— Да, порой становился просто язвительным… — подтвердила пани Идалия.
Панна Шелижанская прикусила губы и покосилась на Стефу.
Пан Ксаверий продолжал:
— В последнее время это с ним часто бывает. Вчера он усердно выступал в роли любезного хозяина… но словно бы делая над собой усилие…
Из-под кустистых бровей он посмотрел на серьезное лицо пана Мачея и добавил:
— Пан благодетель, и вы невеселы. Может, плохая новость?
Пан Мачей усмехнулся:
— Заразился от внука…
Обед прошел невесело. Только пани Идалия и пан Ксаверий наперебой болтали о Глембовичах. После обеда панна Рита собралась уезжать.
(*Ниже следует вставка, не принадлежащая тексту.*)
-- ==== Sys2Proof/Tests/Slice0.lean ====
section
/-! SUPPORT. Tests: ill-formed commands, small results worked out from the rules, and for every statement with hypotheses a
state that meets them. Expected values come from the rules cited, not from the model. -/

open Sys2Proof.Machine

namespace Sys2Proof.Tests

set_option maxRecDepth 8000
set_option Elab.async false

/-! ### Small states -/

/-- An L1 that owns both sectors of the blocks of the sectors listed, each with a pattern. -/
def owned (l : List Nat) : Cache :=
  let sec : Sec := { st := .e, dv := true, data := 0x1122334455667788 }
  { frames := l.foldl (fun m n => SMap.insert (frameNo (CacheKind.l1.set n) 0) (some { block := n / 2, secs := [(0, sec), (1, sec)] }) m) [],
    ready := true }

def page (va : Nat) (mt : MType) : TlbEntry :=
  { hstage := false, vmid := 0, asid := 0, g := true, va := va, lg := 12, pa := va, gpa := va, ua := false, x := true, w := true, r := true,
    hx := true, hw := true, hr := true, mto := true, mt := mt, hmt := .normal, d := true, hd := true }

/-- A core at H about to run an instruction at 0x1000, with a data page at 0x2000. -/
def runs : Core :=
  { run := .running, pc := 0x1000, g := [(1, 0x2000), (2, 5)], spH := 0x2800,
    slb := [(0, some { vmid := 0, asid := 0, seg := 0, d := { base := 0, limit := 0xFFFFF, ua := false, x := true, w := true, r := true, psc := 0, mt := .normal, g := true } })]
    itlb := [(0, some (page 0x1000 .normal))], dtlb := [(0, some (page 0x2000 .normal))], l1i := owned [0x40], l1d := owned [0x80, 0x82] }

/-- Every domain on, the L2s and L3s invalidated, in M4, with Fetas up. -/
def up : State :=
  ({ State.reset with
     pdOn := List.range 107, mode := .m4, crow := { waitGood := false, good := true },
     quads := (List.range 16).map fun q => (q, { l2 := { ready := true } }),
     homes := (List.range 8).map fun h => (h, { l3 := { ready := true } }) } : State).setReg .FSI_STATUS [] 1

def withCore (k : Core) : State := up.setCore 0 k

/-- The bus takes an access of a requester to a register. -/
def reachIn (s : State) (w : Who) (r : Reg) (idx : List Nat) : Bool :=
  (match s.rangeOf (r.at idx) with | .unit => true | _ => false) &&
  match s.locate w (r.at idx) with
  | .ok (.reg q i 0) => q == r && i == idx
  | _ => false

def reach (w : Who) (r : Reg) (idx : List Nat) : Bool := reachIn up w r idx

/-! ### Core statements -/

theorem witness_IntegerResults : ((withCore runs).begins 0 { g := [3, 1, 2], units := [0] }).isSome = true := by decide +kernel

theorem witness_LongOperations : ((withCore runs).begins 0 { g := [3, 1, 2], all := true }).isSome = true ∧
    (let k : Core := { runs with long := some { fp := false, fn := 8, rd := 3, result := 7, flags := 0x20, pc := 0x1000 } }
     k.long.isSome = true ∧ k.fld .RES_CTL .RES_CTL_INJ ≠ 3 ∧ flag (k.reg .FPCTL) .FPCTL_IDZE = false) := by decide +kernel

theorem witness_RegisterFile : (5 : RegNo) ≠ 0 ∧ (6 : RegNo) ≠ 5 ∧ runs.level = .h ∧ Level.u ≠ runs.level := by decide +kernel

theorem witness_FloatResults : runs.rmode 0 = some .even ∧
    (∀ p ∈ fpRounded 0 3 1 2 0 .even runs, p.v.2 &&& runs.fpEnables = 0 ∧ ((withCore runs).begins 0 p.needs).isSome = true) ∧
    ∀ p ∈ fpPlain 0 3 1 2 4 runs, p.v.2 &&& runs.fpEnables = 0 ∧ ((withCore runs).begins 0 p.needs).isSome = true := by decide +kernel

/-- The core with invalid-operation traps enabled and a signalling NaN in F1. -/
def nanTrap : Core := ({ runs with f := [(1, 0x7FF0000000000001)] } : Core).setReg .FPCTL [] 0x100

theorem witness_FloatLongResults : ∀ q ∈ fpLongRows 0 3 1 2 0 .even runs, ((withCore runs).begins 0 q.2.needs).isSome = true ∧
    runs.fpEnables &&& q.2.can = 0 ∧
    (((withCore (runs.setReg .FPCTL [] 0x100)).begins 0 q.2.needs).isSome = true ∧ (runs.setReg .FPCTL [] 0x100).fpEnables &&& q.2.can ≠ 0) := by
  decide +kernel

theorem witness_FloatTrap : (fpRounded 0 3 1 2 0 .even nanTrap).any (fun p => p.v.2 &&& nanTrap.fpEnables &&& p.can != 0 &&
    ((withCore nanTrap).begins 0 p.needs).isSome) = true ∧ nanTrap.irqReady = false ∧
    (let k : Core := ({ runs with offer := some { src := 5, pri := 3, vmid := 0 } } : Core).setReg .STATUS [] 0x12
     k.ready = true ∧ (withCore k).traceStalled 0 = false ∧ k.mcheck = false ∧ k.owed = none ∧ k.irqReady = true ∧ k.long = none) := by decide +kernel

theorem witness_ControlTransfers : ((withCore runs).begins 0 { g := [1, 2] }).isSome = true ∧ ((withCore runs).begins 0 { g := [26] }).isSome = true ∧
    ((withCore runs).begins 0 { g := [3, 1], units := [0] }).isSome = true ∧ runs.guess true 5 = true ∧ runs.guess false 5 = false ∧
    flag (runs.reg .PRED_CTL) .PRED_CTL_BARRED = false ∧ ({ runs with rstack := [0x2000] } : Core).rstack.head? = some 0x2000 := by decide +kernel

theorem witness_PredictionAndPrefetch : ((withCore runs).begins 0 {}).isSome = true ∧ ((withCore runs).begins 0 { all := true }).isSome = true ∧
    ((withCore runs).begins 0 { g := [1], units := [0] }).isSome = true := by decide +kernel

theorem witness_LoadResults : ((withCore runs).loadAccess 0 .ld 0x2000).map (fun x => x.1) = some 0x1122334455667788 ∧
    flag (runs.reg .PIPE_CTL) .PIPE_CTL_DPF = false := by decide +kernel

theorem witness_StoreResults : let s := withCore { runs with sb := List.replicate 15 { pa := 0x2000, size := 8, data := 1, typ := .normal, lvl := .h, pid := 0, cls := 0 } }
    (match (withCore runs).checkAccess 0 .h 0x2004 4 .store with
     | (.ok [(x, 4)], v) => decide (x.pa = 0x2004) && decide ((v.core 0).frame = []) && decide ((v.core 0).sb.length + 1 ≤ 16)
     | _ => false) = true ∧
    (match s.checkAccess 0 .h 0x203C 8 .store with
     | (.ok [(x, 4), (y, 4)], v) => (v.pushStore 0 [v.storeEntry runs x 4 5, v.storeEntry runs y 4 0]).1
     | _ => false) = true ∧
    (let e : StoreEntry := { pa := 0x203F, size := 1, data := 1, typ := .normal, lvl := .h, pid := 0, cls := 0 }
     e.size ≤ 8 ∧ e.pa % 64 + e.size ≤ 64) := by decide +kernel

theorem witness_LoadReserveStoreConditional :
    (match (withCore runs).atomAddr 0 0x2000 8 .load with
     | (.ok ((t, 8) :: _), v) => (match v.drainBuffers 0 with
          | (true, w) => (match w.atomOwn 0 t.pa false with
            | (.ok, y) => if (y.l1dSec 0 (t.pa / 64)).poison then 0 else secBytes (y.l1dSec 0 (t.pa / 64)).data (t.pa % 64) 8
            | _ => 0)
          | _ => 0)
     | _ => 0) = 0x1122334455667788 ∧
    (let sc (s : State) : Option (GetAns × Bool) := (match s.atomAddr 0 0x2000 8 .store with
       | (.ok ((t, 8) :: _), v) => (match v.drainStores 0 with
          | (true, w) => if (w.core 0).resv = some (t.pa / 64) then some ((w.atomOwn 0 t.pa true).1, decide (((w.atomOwn 0 t.pa true).2.core 0).resv = some (t.pa / 64))) else none
          | _ => none)
       | _ => none)
     let k : Core := { runs with resv := some 0x80 }
     let shared : Sec := { st := .s, dv := true, data := 7 }
     let quad : Quad := { l2 := { frames := [(frameNo (CacheKind.l2.set 0x80) 0, some { block := 0x20, secs := [(0, shared)] })], ready := true } }
     let home : Home := { l3 := { frames := [(frameNo (CacheKind.l3.set 0x80) 0, some { block := 0x20, secs := [(0, { dv := true, data := 7, dir := .s, pres := 1 })] })], ready := true } }
     let k' : Core := { k with l1d := { ready := true, frames := [(frameNo (CacheKind.l1.set 0x80) 0, some { block := 0x40, secs := [(0, shared)] })] } }
     let rival : Msg := { kind := .rfo, quad := 3, toHome := true, sec := 0x80 }
     let t : State := { ((withCore k').setQuad 0 quad).setHome (homeSec 0x80) home with net := [rival] }
     sc (withCore k) = some (.ok, true) ∧ (sc t).map Prod.snd = some false ∧
     (sc { t with pdOn := t.pdOn.erase (83 + homeSec 0x80) }).map Prod.fst = some .err ∧
     (match (withCore runs).atomAddr 0 0x2000 8 .store with | (.ok ((t, 8) :: _), v) => decide (((v.drainStores 0).2.core 0).resv ≠ some (t.pa / 64)) | _ => false) = true) := by
  decide +kernel

theorem witness_AtomicResults : (((withCore runs).atomAccess 0 8 0x2000 .rmw).map fun x => (x.2.1, x.2.2.l1dBytes 0 x.1.pa 8)) = some (.ok, 0x1122334455667788) ∧
    (((withCore runs).atomAccess 0 4 0x2004 .rmw).map fun x => (x.2.1, x.2.2.l1dBytes 0 x.1.pa 4)) = some (.ok, 0x11223344) ∧
    (let off : State := { withCore { runs with l1d := owned [] } with pdOn := up.pdOn.erase (83 + homeSec 0x80) }
     ((off.atomAccess 0 8 0x2000 .rmw).map fun x => x.2.1) = some .err) := by decide +kernel

theorem witness_BarriersComplete : ((withCore runs).drainStores 0).1 = true ∧ ((withCore runs).drainAll 0).1 = true ∧ runs.mramOpen = [] ∧
    (∀ p ∈ (withCore runs).probes, p.who ≠ 0) ∧ runs.sb = [] ∧ runs.devOut = [] ∧
    (let s : State := { withCore runs with probes := [{ who := 0, answered := true }] }
     (s.probes.find? fun p => p.who == 0).any (fun p => p.answered) = true ∧ (s.drainStores 0).1 = true) := by decide +kernel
— Мы, должно быть, расстаемся навсегда, — с болезненной улыбкой сказала ей Стефа.
— Упаси Господи! Я уверена, что Идалька вас не отпустит. Да я к тому же приеду еще, пока вы здесь… в любом случае, не уезжайте, не попрощавшись с моей тетей в Обронном.
— Да, верно! Княгиня всегда была добра ко мне.
— Она вас очень любит, — сказала Рита, сердечно целуя ее.
VIII
Прошел еще один день, столь же печальный и унылый. Стефа паковала вещи. Последний ее разговор с пани Идалией стал решающим.
— Но объясните же мне настоящую причину, — сказала баронесса, явно опечаленная. — Не понимаю вашего упорства. Быть может, вы недовольны Люцией?
— Наоборот, мне невероятно жаль расставаться с ней. Я ее по-настоящему полюбила. Мне жаль покидать вас всех, но я должна… должна.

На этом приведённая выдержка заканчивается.